### Records for processing

/-- CONTEXT_SAVE: a pre-empted context with no slot bound is copied to its save area (R119 step 2): its queues, its runnable
pool, and its enable and pending bits, which stay as they are. -/
def State.saveContext (s : State) (core c : Nat) : State :=
  let x := s.ctx core c
  if x.preempted && !x.saved && s.ctxIdle core c then
    let (s, pool) := s.indexChildren core c (x.pool.filter PoolItem.isClause)
    let s := s.modCtx core c fun y =>
      { y with saved := true, savedPool := pool, pool := [], savedMsgs := x.waiting,
               chans := y.chans.map fun e => (e.1, { e.2 with queue := [] }) }
    s.writeSaved core c
  else s

/-- The contexts of a core that are pre-empted and have no slot bound any more are saved. -/
def State.saveIdle (s : State) (core : Nat) : State :=
  if (List.range 4).any fun c => (s.ctx core c).preempted then (List.range 4).foldl (fun s c => s.saveContext core c) s else s

/-- A message in the queue of its channel, and the channel's pending bit (R108). -/
def Ctx.enqueue (x : Ctx) (m : Msg) : Ctx :=
  let i := m.chan.toNat
  let ch := x.chans.get i {}
  { x with chans := x.chans.set i { ch with queue := ch.queue ++ [m], pending := true } }

/-- The requests that fill a context's share of its core's inbound store (R104). -/
def Ctx.inbound (x : Ctx) : Nat :=
  (queuedMsgs x.chans).length + x.savedMsgs.length + (x.pool.filter fun p => match p.kind with | .resumed _ _ => false | _ => true).length

/-- What the list of a reproducible window is sorted by (R121): sender key, sender sequence, bytes 12–15 of the header, and the
payload as a number. -/
def sortKey (m : Msg) : List Nat :=
  [m.key.toNat, m.seq.toNat, m.srcChip.toNat + m.srcVf.toNat * 2 ^ 20, ofBytes (bytesOfWords m.payload)]

/-- One list of numbers stands before another. -/
def before : List Nat → List Nat → Bool
  | a :: s, b :: t => decide (a < b) || (a == b && before s t)
  | _, _ => false

/-- A pool entry joins the sorted list of a reproducible context (R121). -/
def insertItem (p : PoolItem) : List PoolItem → List PoolItem
  | [] => [p]
  | q :: t => if before (sortKey p.msg) (sortKey q.msg) then p :: q :: t else q :: insertItem p t

/-- A handler message reaches its channel: in a saved context its saved queue, under REPRO the list of its window (R122). -/
def State.deliver (s : State) (core c : Nat) (m : Msg) : State :=
  let x := s.ctx core c
  let i := m.chan.toNat
  if x.saved then
    (s.modCtx core c fun x =>
      let ch := x.chans.get i {}
      { x with savedMsgs := x.savedMsgs ++ [m], chans := x.chans.set i { ch with pending := true, seenPending := ch.seenPending || x.repro } }).writeSaved core c
  else if x.repro then
    (s.modCtx core c fun x =>
      { x with pool := insertItem { kind := .channel i, msg := m, prio := 0 } x.pool,
               chans := x.chans.set i { x.chans.get i {} with pending := true, seenPending := true } }).wake core
  else (s.modCtx core c fun x => x.enqueue m).wake core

######

What lines above contain the word "seenPending"? Please copy each one.

◆ Task solution
      { x with savedMsgs := x.savedMsgs ++ [m], chans := x.chans.set i { ch with pending := true, seenPending := ch.seenPending || x.repro } }).writeSaved core c
               chans := x.chans.set i { x.chans.get i {} with pending := true, seenPending := true } }).wake core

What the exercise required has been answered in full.